## What is being asked
Nothing but the lines from the one with "f s).past = s.past := rfl" down to the one with "r s).fmtCfgd = s.fmtCfgd := rfl" should be returned, exactly and with both ends included, from the material below.

## Provided data
-- ==== Sys2Proof/Tests/Slice0.lean ====
section
/-!
SUPPORT. Tests, each a named theorem: the WellFormed smoke, words written out from the field tables of
spec/30_encoding.md, the worked examples of spec/40 to spec/60 (one step each), and for every statement of
Certificates/Slice0/Obligations.lean a witness of its hypotheses, clause by clause, at the edges of the ranges.
-/

namespace Sys2Proof.Tests

open Sys2Proof Sys2Proof.Machine Sys2Proof.Claims

/-! ### Helpers -/

/-- A small platform. -/
def tp : Config.Params :=
  { Config.Params.default with pixMemBytes := 64, outDepth := 14, inDepth := 14, pixeBase := 0x1000, pixdBase := 0x2000 }

/-- The machine after reset on it. -/
def t0 : State := State.resetOf tp

/-- DEC BUSY in the body of a w × 1 image of `ch` channels, k pixels out, the bytes `bs` still to come and IN_LAST
set. -/
def body (w : Word) (ch : Byte) (k : Count) (bs : List Byte) : State :=
  { t0 with
    dec :=
      { Dec.reset.init with
        phase := .body
        pos := 14
        k := k
        w := w
        h := 1
        ch := ch
        input := hdr w 1 ch 0 ++ bs
        inLast := true }
    sched := [.dec] }

/-- DEC BUSY before its header, the bytes `bs` pushed. -/
def atHdr (bs : List Byte) (last : Bool) : State :=
  { t0 with
    dec := { Dec.reset.init with input := bs, inLast := last }
    sched := [.dec] }

/-- The same, another predictor. -/
def withCur (s : State) (p : Pixel) : State := { s with dec := { s.dec with cur := p } }

/-- A w × 1 image of `ch` channels in ENC's registers, its bytes in PIX_E. -/
def image (w : Word) (ch : Byte) (bs : List Byte) : State :=
  { t0 with
    enc := { Enc.reset with width := w, height := 1, channels := ch }
    pixE := Memory.writeBytes [] 0 bs
    sched := [.enc] }

/-- ENC BUSY on it, in the given phase, with a pending run, before pixel k. -/
def encAt (s : State) (ph : EncPhase) (run : BitVec 6) (k : Count) : State :=
  { s with enc := { s.enc.init with state := .busy, phase := ph, run := run, k := k } }

/-- DEC in a next state. -/
def decOf (r : Result) : Option Dec := (stateOf? r).map (·.dec)

/-- ENC in a next state. -/
def encOf (r : Result) : Option Enc := (stateOf? r).map (·.enc)

/-! ### The WellFormed smoke: an ill-formed item for each check of R102 -/

theorem test_wf_diff_dr : (Instr.diff (-3) 0 0).wf = false := by decide
theorem test_wf_diff_dg : (Instr.diff 0 2 0).wf = false := by decide
theorem test_wf_diff_db : (Instr.diff 0 0 2).wf = false := by decide
theorem test_wf_luma_dg : (Instr.luma 32 0 0).wf = false ∧ (Instr.luma (-33) 0 0).wf = false := by decide
theorem test_wf_luma_drDg : (Instr.luma 0 8 0).wf = false := by decide
theorem test_wf_luma_dbDg : (Instr.luma 0 0 (-9)).wf = false := by decide
theorem test_wf_run : (Instr.run 0).wf = false ∧ (Instr.run 63).wf = false := by decide
theorem test_assembler_rejects : assembleLine (.run 63) = none ∧ assembleLine (.run 62) = some [0xFD] := by decide

/-! ### Decoding: words written out from R85 to R92 -/

/-- R86: FF, then r, g, b, a; the first byte is bits 7..0 of the table's word. -/
theorem test_decode_rgba : decodeTableWord 40 0x40302010FF = some (.rgba 0x10 0x20 0x30 0x40) := by decide

/-- R85: FE, then r, g, b. -/
theorem test_decode_rgb : decodeTableWord 32 0x1E140AFE = some (.rgb 0x0A 0x14 0x1E) := by decide

/-- R87: 00, then the slot. -/
theorem test_decode_index : decodeTableWord 8 0b00_111111 = some (.index 63) := by decide

/-- R88: 01, then dr + 2 = 0, dg + 2 = 3, db + 2 = 1. -/
theorem test_decode_diff : decodeTableWord 8 0b01_00_11_01 = some (.diff (-2) 1 (-1)) := by decide

/-- R89: 10, dg + 32 = 0; then dr − dg + 8 = 15, db − dg + 8 = 1. -/
theorem test_decode_luma : decodeTableWord 16 0b1111_0001_10_000000 = some (.luma (-32) 7 (-7)) := by decide

/-- R90: 11, L − 1 = 61. -/
theorem test_decode_run : decodeTableWord 8 0b11_111101 = some (.run 62) := by decide

/-- R91. -/
theorem test_decode_end : decodeTableWord 64 0x0100000000000000 = some .endMark := by decide

/-- R92: the example of 41_decoder.md R151. -/
theorem test_decode_header : decodeTableWord 112 0x0004010000000200000066696F71 = some (.header 2 1 4 0) := by decide

/-- R83, R94: an opcode cut short and a header cut short are rejected by name. -/
theorem test_decode_rejects :
    decodeBody [0xFF, 1, 2, 3] = .error .truncated ∧ decodeBody [] = .error .empty ∧
    decodeHeader [0x71, 0x6F, 0x69, 0x66, 0] = .error .truncated ∧ decodeHeader [0x71, 0x6F, 0x69, 0x67] = .error .badMagic := by
  decide

/-! ### The encoder of items: the bytes of 30_encoding.md and 95_test_vectors.md -/

theorem test_encode_rgba : encode (.rgba 0x10 0x20 0x30 0x40) = [0xFF, 0x10, 0x20, 0x30, 0x40] := by decide
theorem test_encode_diff : encode (.diff 0 0 0) = [0x6A] ∧ encode (.diff (-1) 0 1) = [0x5B] := by decide
theorem test_encode_luma : encode (.luma 0 0 0) = [0xA0, 0x88] ∧ encode (.luma 5 (-1) 2) = [0xA5, 0x7A] := by decide
theorem test_encode_run : encode (.run 1) = [0xC0] ∧ encode (.run 62) = [0xFD] := by decide
theorem test_runs : (runs 125).flatMap encode = [0xFD, 0xFD, 0xC0] ∧ runs 62 = [.run 62] := by decide

/-! ### One step of DEC: the examples of 41_decoder.md -/

/-- R154: `FF 10 20 30 40`. -/
theorem test_step_rgba :
    (decOf (step (body 1 4 0 [0xFF, 0x10, 0x20, 0x30, 0x40]))).map
      (fun d => (d.cur, Cache.read d.cache 32, d.k, d.pos)) =
    some (⟨16, 32, 48, 64⟩, ⟨16, 32, 48, 64⟩, 1, 19) := by decide

/-- R154: with three channels the alpha byte is kept and not written. -/
theorem test_rgba_three_channels :
    (stateOf? (exec (.rgba 1 2 3 4) (body 1 3 0 []))).map (fun t => (t.dec.cur.a, t.pixD)) =
    some (4, [(0, 1), (1, 2), (2, 3)]) := by decide

/-- R155: alpha is carried over. -/
theorem test_rgb_keeps_alpha :
    (decOf (exec (.rgb 10 20 30) (withCur (body 1 4 0 []) ⟨1, 2, 3, 64⟩))).map (·.cur) = some ⟨10, 20, 30, 64⟩ := by
  decide

/-- R156: INDEX 5 of a fresh cache gives (0,0,0,0), writes slot 0 and leaves slot 5. -/
theorem test_index_fresh :
    (decOf (exec (.index 5) (body 1 4 0 []))).map (fun d => (d.cur, Cache.read d.cache 0, Cache.read d.cache 5, d.pos)) =
    some (Pixel.zero, Pixel.zero, Pixel.zero, 15) := by decide

/-- R157: `55`, every delta −1. -/
theorem test_diff_wraps :
    (decOf (step (body 1 4 0 [0x55]))).map (fun d => (d.cur, Cache.read d.cache 38)) =
    some (⟨255, 255, 255, 255⟩, ⟨255, 255, 255, 255⟩) := by decide

/-- R158: `A5 7A`. -/
theorem test_luma :
    (decOf (step (body 1 4 0 [0xA5, 0x7A]))).map (fun d => (d.cur, Cache.read d.cache 11, d.pos)) =
    some (⟨4, 5, 7, 255⟩, ⟨4, 5, 7, 255⟩, 16) := by decide
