-- ==== Sys2Proof/Syntax.lean ====
section
/-! DEFINITION. The commands of W2M-CORE: one constructor per row of spec/opcode_table.json (30_encoding.md R82,
00_scope.md R26). -/

namespace Sys2Proof

/-- A decoded command. -/
inductive Instr where
  /-- CFG: select the output format (R172). -/
  | cfg (f : Format)
  /-- START: begin the run (R174). -/
  | start
  /-- SAMPLE: one sample from the source, its 16 operand bits as they stand in the word (R176, R84). -/
  | sample (x : Sample)
  /-- EOS: end of stream (R180). -/
  | eos
  /-- SRCERR: source read failure with its cause (R184, R85). -/
  | srcerr (cause : Cause)
  /-- CANCEL: cooperative cancellation, present only when HAS_CANCEL (R186). -/
  | cancel
  deriving DecidableEq, Repr

end Sys2Proof
end

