/-! ### countSample -/

@[simp] theorem countSample_hasCancel (s : State) : (countSample s).hasCancel = s.hasCancel := rfl
@[simp] theorem countSample_fmtCfgd (s : State) : (countSample s).fmtCfgd = s.fmtCfgd := rfl
@[simp] theorem countSample_fmtCode (s : State) : (countSample s).fmtCode = s.fmtCode := rfl
@[simp] theorem countSample_runState (s : State) : (countSample s).runState = s.runState := rfl
@[simp] theorem countSample_fbuf (s : State) : (countSample s).fbuf = s.fbuf := rfl
@[simp] theorem countSample_fcnt (s : State) : (countSample s).fcnt = s.fcnt := rfl
@[simp] theorem countSample_err (s : State) : (countSample s).err = s.err := rfl
@[simp] theorem countSample_errinfo (s : State) : (countSample s).errinfo = s.errinfo := rfl
@[simp] theorem countSample_sess (s : State) : (countSample s).sess = s.sess := rfl
@[simp] theorem countSample_past (s : State) : (countSample s).past = s.past := rfl
@[simp] theorem countSample_hostIn (s : State) : (countSample s).hostIn = s.hostIn := rfl
@[simp] theorem countSample_sinkIn (s : State) : (countSample s).sinkIn = s.sinkIn := rfl
@[simp] theorem countSample_openIn (s : State) : (countSample s).openIn = s.openIn := rfl
@[simp] theorem countSample_encIn (s : State) : (countSample s).encIn = s.encIn := rfl
@[simp] theorem countSample_drawn (s : State) : (countSample s).drawn = s.drawn := rfl
@[simp] theorem countSample_out (s : State) : (countSample s).obs.out = s.obs.out := rfl
@[simp] theorem countSample_encLog (s : State) : (countSample s).obs.encLog = s.obs.encLog := rfl
@[simp] theorem countSample_nsamp (s : State) : (countSample s).obs.nsamp = s.obs.nsamp + 1 := rfl
@[simp] theorem countSample_nframes (s : State) : (countSample s).obs.nframes = s.obs.nframes := rfl
@[simp] theorem countSample_nwrites (s : State) : (countSample s).obs.nwrites = s.obs.nwrites := rfl

/-! ### countFrame -/

@[simp] theorem countFrame_hasCancel (s : State) : (countFrame s).hasCancel = s.hasCancel := rfl
@[simp] theorem countFrame_fmtCfgd (s : State) : (countFrame s).fmtCfgd = s.fmtCfgd := rfl
@[simp] theorem countFrame_fmtCode (s : State) : (countFrame s).fmtCode = s.fmtCode := rfl
@[simp] theorem countFrame_runState (s : State) : (countFrame s).runState = s.runState := rfl
@[simp] theorem countFrame_fbuf (s : State) : (countFrame s).fbuf = s.fbuf := rfl
@[simp] theorem countFrame_fcnt (s : State) : (countFrame s).fcnt = s.fcnt := rfl
@[simp] theorem countFrame_err (s : State) : (countFrame s).err = s.err := rfl
@[simp] theorem countFrame_errinfo (s : State) : (countFrame s).errinfo = s.errinfo := rfl
@[simp] theorem countFrame_sess (s : State) : (countFrame s).sess = s.sess := rfl
@[simp] theorem countFrame_past (s : State) : (countFrame s).past = s.past := rfl
@[simp] theorem countFrame_hostIn (s : State) : (countFrame s).hostIn = s.hostIn := rfl
@[simp] theorem countFrame_sinkIn (s : State) : (countFrame s).sinkIn = s.sinkIn := rfl
@[simp] theorem countFrame_openIn (s : State) : (countFrame s).openIn = s.openIn := rfl
@[simp] theorem countFrame_encIn (s : State) : (countFrame s).encIn = s.encIn := rfl
@[simp] theorem countFrame_drawn (s : State) : (countFrame s).drawn = s.drawn := rfl
@[simp] theorem countFrame_out (s : State) : (countFrame s).obs.out = s.obs.out := rfl
@[simp] theorem countFrame_encLog (s : State) : (countFrame s).obs.encLog = s.obs.encLog := rfl
@[simp] theorem countFrame_nsamp (s : State) : (countFrame s).obs.nsamp = s.obs.nsamp := rfl
@[simp] theorem countFrame_nframes (s : State) : (countFrame s).obs.nframes = s.obs.nframes + 1 := rfl
@[simp] theorem countFrame_nwrites (s : State) : (countFrame s).obs.nwrites = s.obs.nwrites := rfl

/-! ### countWrite -/

@[simp] theorem countWrite_hasCancel (s : State) : (countWrite s).hasCancel = s.hasCancel := rfl
@[simp] theorem countWrite_fmtCfgd (s : State) : (countWrite s).fmtCfgd = s.fmtCfgd := rfl
@[simp] theorem countWrite_fmtCode (s : State) : (countWrite s).fmtCode = s.fmtCode := rfl
@[simp] theorem countWrite_runState (s : State) : (countWrite s).runState = s.runState := rfl
@[simp] theorem countWrite_fbuf (s : State) : (countWrite s).fbuf = s.fbuf := rfl
@[simp] theorem countWrite_fcnt (s : State) : (countWrite s).fcnt = s.fcnt := rfl
@[simp] theorem countWrite_err (s : State) : (countWrite s).err = s.err := rfl
@[simp] theorem countWrite_errinfo (s : State) : (countWrite s).errinfo = s.errinfo := rfl
@[simp] theorem countWrite_sess (s : State) : (countWrite s).sess = s.sess := rfl
@[simp] theorem countWrite_past (s : State) : (countWrite s).past = s.past := rfl
@[simp] theorem countWrite_hostIn (s : State) : (countWrite s).hostIn = s.hostIn := rfl
@[simp] theorem countWrite_sinkIn (s : State) : (countWrite s).sinkIn = s.sinkIn := rfl
@[simp] theorem countWrite_openIn (s : State) : (countWrite s).openIn = s.openIn := rfl
@[simp] theorem countWrite_encIn (s : State) : (countWrite s).encIn = s.encIn := rfl
@[simp] theorem countWrite_drawn (s : State) : (countWrite s).drawn = s.drawn := rfl
@[simp] theorem countWrite_out (s : State) : (countWrite s).obs.out = s.obs.out := rfl
@[simp] theorem countWrite_encLog (s : State) : (countWrite s).obs.encLog = s.obs.encLog := rfl
@[simp] theorem countWrite_nsamp (s : State) : (countWrite s).obs.nsamp = s.obs.nsamp := rfl
@[simp] theorem countWrite_nframes (s : State) : (countWrite s).obs.nframes = s.obs.nframes := rfl
@[simp] theorem countWrite_nwrites (s : State) : (countWrite s).obs.nwrites = s.obs.nwrites + 1 := rfl

/-! ### selectFormat -/

@[simp] theorem selectFormat_hasCancel (f : Format) (s : State) : (selectFormat f s).hasCancel = s.hasCancel := rfl
@[simp] theorem selectFormat_fmtCfgd (f : Format) (s : State) : (selectFormat f s).fmtCfgd = true := rfl
@[simp] theorem selectFormat_fmtCode (f : Format) (s : State) : (selectFormat f s).fmtCode = f := rfl
@[simp] theorem selectFormat_runState (f : Format) (s : State) : (selectFormat f s).runState = s.runState := rfl
@[simp] theorem selectFormat_fbuf (f : Format) (s : State) : (selectFormat f s).fbuf = s.fbuf := rfl
@[simp] theorem selectFormat_fcnt (f : Format) (s : State) : (selectFormat f s).fcnt = s.fcnt := rfl
@[simp] theorem selectFormat_err (f : Format) (s : State) : (selectFormat f s).err = s.err := rfl
@[simp] theorem selectFormat_errinfo (f : Format) (s : State) : (selectFormat f s).errinfo = s.errinfo := rfl
@[simp] theorem selectFormat_sess (f : Format) (s : State) : (selectFormat f s).sess = s.sess := rfl
@[simp] theorem selectFormat_past (f : Format) (s : State) : (selectFormat f s).past = s.past := rfl
@[simp] theorem selectFormat_hostIn (f : Format) (s : State) : (selectFormat f s).hostIn = s.hostIn := rfl
@[simp] theorem selectFormat_sinkIn (f : Format) (s : State) : (selectFormat f s).sinkIn = s.sinkIn := rfl
@[simp] theorem selectFormat_openIn (f : Format) (s : State) : (selectFormat f s).openIn = s.openIn := rfl
@[simp] theorem selectFormat_encIn (f : Format) (s : State) : (selectFormat f s).encIn = s.encIn := rfl
@[simp] theorem selectFormat_drawn (f : Format) (s : State) : (selectFormat f s).drawn = s.drawn := rfl
@[simp] theorem selectFormat_obs (f : Format) (s : State) : (selectFormat f s).obs = s.obs := rfl

/-! ### setRun -/

@[simp] theorem setRun_hasCancel (r : RunState) (s : State) : (setRun r s).hasCancel = s.hasCancel := rfl
@[simp] theorem setRun_fmtCfgd (r : RunState) (s : State) : (setRun r s).fmtCfgd = s.fmtCfgd := rfl
@[simp] theorem setRun_fmtCode (r : RunState) (s : State) : (setRun r s).fmtCode = s.fmtCode := rfl
@[simp] theorem setRun_runState (r : RunState) (s : State) : (setRun r s).runState = r := rfl
@[simp] theorem setRun_fbuf (r : RunState) (s : State) : (setRun r s).fbuf = s.fbuf := rfl
@[simp] theorem setRun_fcnt (r : RunState) (s : State) : (setRun r s).fcnt = s.fcnt := rfl
@[simp] theorem setRun_err (r : RunState) (s : State) : (setRun r s).err = s.err := rfl
@[simp] theorem setRun_errinfo (r : RunState) (s : State) : (setRun r s).errinfo = s.errinfo := rfl
@[simp] theorem setRun_sess (r : RunState) (s : State) : (setRun r s).sess = s.sess := rfl
@[simp] theorem setRun_past (r : RunState) (s : State) : (setRun r s).past = s.past := rfl
@[simp] theorem setRun_hostIn (r : RunState) (s : State) : (setRun r s).hostIn = s.hostIn := rfl
@[simp] theorem setRun_sinkIn (r : RunState) (s : State) : (setRun r s).sinkIn = s.sinkIn := rfl
@[simp] theorem setRun_openIn (r : RunState) (s : State) : (setRun r s).openIn = s.openIn := rfl
@[simp] theorem setRun_encIn (r : RunState) (s : State) : (setRun r s).encIn = s.encIn := rfl
@[simp] theorem setRun_drawn (r : RunState) (s : State) : (setRun r s).drawn = s.drawn := rfl
@[simp] theorem setRun_obs (r : RunState) (s : State) : (setRun r s).obs = s.obs := rfl

/-! ### setSess -/

@[simp] theorem setSess_hasCancel (k : Session) (s : State) : (setSess k s).hasCancel = s.hasCancel := rfl
@[simp] theorem setSess_fmtCfgd (k : Session) (s : State) : (setSess k s).fmtCfgd = s.fmtCfgd := rfl
@[simp] theorem setSess_fmtCode (k : Session) (s : State) : (setSess k s).fmtCode = s.fmtCode := rfl
@[simp] theorem setSess_runState (k : Session) (s : State) : (setSess k s).runState = s.runState := rfl
@[simp] theorem setSess_fbuf (k : Session) (s : State) : (setSess k s).fbuf = s.fbuf := rfl
@[simp] theorem setSess_fcnt (k : Session) (s : State) : (setSess k s).fcnt = s.fcnt := rfl
@[simp] theorem setSess_err (k : Session) (s : State) : (setSess k s).err = s.err := rfl
@[simp] theorem setSess_errinfo (k : Session) (s : State) : (setSess k s).errinfo = s.errinfo := rfl
@[simp] theorem setSess_sess (k : Session) (s : State) : (setSess k s).sess = k := rfl
@[simp] theorem setSess_past (k : Session) (s : State) : (setSess k s).past = s.past := rfl
@[simp] theorem setSess_hostIn (k : Session) (s : State) : (setSess k s).hostIn = s.hostIn := rfl
@[simp] theorem setSess_sinkIn (k : Session) (s : State) : (setSess k s).sinkIn = s.sinkIn := rfl
@[simp] theorem setSess_openIn (k : Session) (s : State) : (setSess k s).openIn = s.openIn := rfl
@[simp] theorem setSess_encIn (k : Session) (s : State) : (setSess k s).encIn = s.encIn := rfl
@[simp] theorem setSess_drawn (k : Session) (s : State) : (setSess k s).drawn = s.drawn := rfl
@[simp] theorem setSess_obs (k : Session) (s : State) : (setSess k s).obs = s.obs := rfl

/-! ### clearCount -/

@[simp] theorem clearCount_hasCancel (s : State) : (clearCount s).hasCancel = s.hasCancel := rfl
@[simp] theorem clearCount_fmtCfgd (s : State) : (clearCount s).fmtCfgd = s.fmtCfgd := rfl
@[simp] theorem clearCount_fmtCode (s : State) : (clearCount s).fmtCode = s.fmtCode := rfl
@[simp] theorem clearCount_runState (s : State) : (clearCount s).runState = s.runState := rfl
@[simp] theorem clearCount_fbuf (s : State) : (clearCount s).fbuf = s.fbuf := rfl
@[simp] theorem clearCount_fcnt (s : State) : (clearCount s).fcnt = 0 := rfl
@[simp] theorem clearCount_err (s : State) : (clearCount s).err = s.err := rfl
@[simp] theorem clearCount_errinfo (s : State) : (clearCount s).errinfo = s.errinfo := rfl
@[simp] theorem clearCount_sess (s : State) : (clearCount s).sess = s.sess := rfl
@[simp] theorem clearCount_past (s : State) : (clearCount s).past = s.past := rfl
@[simp] theorem clearCount_hostIn (s : State) : (clearCount s).hostIn = s.hostIn := rfl
@[simp] theorem clearCount_sinkIn (s : State) : (clearCount s).sinkIn = s.sinkIn := rfl
@[simp] theorem clearCount_openIn (s : State) : (clearCount s).openIn = s.openIn := rfl
@[simp] theorem clearCount_encIn (s : State) : (clearCount s).encIn = s.encIn := rfl
@[simp] theorem clearCount_drawn (s : State) : (clearCount s).drawn = s.drawn := rfl
@[simp] theorem clearCount_obs (s : State) : (clearCount s).obs = s.obs := rfl

/-! ### recordError -/

@[simp] theorem recordError_hasCancel (k : ErrKind) (c : Cause) (s : State) : (recordError k c s).hasCancel = s.hasCancel := rfl
@[simp] theorem recordError_fmtCfgd (k : ErrKind) (c : Cause) (s : State) : (recordError k c s).fmtCfgd = s.fmtCfgd := rfl
@[simp] theorem recordError_fmtCode (k : ErrKind) (c : Cause) (s : State) : (recordError k c s).fmtCode = s.fmtCode := rfl
@[simp] theorem recordError_runState (k : ErrKind) (c : Cause) (s : State) : (recordError k c s).runState = .error := rfl
@[simp] theorem recordError_fbuf (k : ErrKind) (c : Cause) (s : State) : (recordError k c s).fbuf = s.fbuf := rfl
@[simp] theorem recordError_fcnt (k : ErrKind) (c : Cause) (s : State) : (recordError k c s).fcnt = s.fcnt := rfl
@[simp] theorem recordError_err (k : ErrKind) (c : Cause) (s : State) : (recordError k c s).err = k := rfl
@[simp] theorem recordError_errinfo (k : ErrKind) (c : Cause) (s : State) : (recordError k c s).errinfo = c := rfl
@[simp] theorem recordError_sess (k : ErrKind) (c : Cause) (s : State) : (recordError k c s).sess = s.sess := rfl
@[simp] theorem recordError_past (k : ErrKind) (c : Cause) (s : State) : (recordError k c s).past = s.past := rfl
@[simp] theorem recordError_hostIn (k : ErrKind) (c : Cause) (s : State) : (recordError k c s).hostIn = s.hostIn := rfl
@[simp] theorem recordError_sinkIn (k : ErrKind) (c : Cause) (s : State) : (recordError k c s).sinkIn = s.sinkIn := rfl
@[simp] theorem recordError_openIn (k : ErrKind) (c : Cause) (s : State) : (recordError k c s).openIn = s.openIn := rfl
@[simp] theorem recordError_encIn (k : ErrKind) (c : Cause) (s : State) : (recordError k c s).encIn = s.encIn := rfl
@[simp] theorem recordError_drawn (k : ErrKind) (c : Cause) (s : State) : (recordError k c s).drawn = s.drawn := rfl
@[simp] theorem recordError_obs (k : ErrKind) (c : Cause) (s : State) : (recordError k c s).obs = s.obs := rfl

## Solution
@[simp] theorem selectFormat_past (f : Format) (s : State) : (selectFormat f s).past = s.past := rfl
@[simp] theorem selectFormat_hostIn (f : Format) (s : State) : (selectFormat f s).hostIn = s.hostIn := rfl
@[simp] theorem selectFormat_sinkIn (f : Format) (s : State) : (selectFormat f s).sinkIn = s.sinkIn := rfl
@[simp] theorem selectFormat_openIn (f : Format) (s : State) : (selectFormat f s).openIn = s.openIn := rfl
@[simp] theorem selectFormat_encIn (f : Format) (s : State) : (selectFormat f s).encIn = s.encIn := rfl
@[simp] theorem selectFormat_drawn (f : Format) (s : State) : (selectFormat f s).drawn = s.drawn := rfl
@[simp] theorem selectFormat_obs (f : Format) (s : State) : (selectFormat f s).obs = s.obs := rfl

/-! ### setRun -/

@[simp] theorem setRun_hasCancel (r : RunState) (s : State) : (setRun r s).hasCancel = s.hasCancel := rfl
@[simp] theorem setRun_fmtCfgd (r : RunState) (s : State) : (setRun r s).fmtCfgd = s.fmtCfgd := rfl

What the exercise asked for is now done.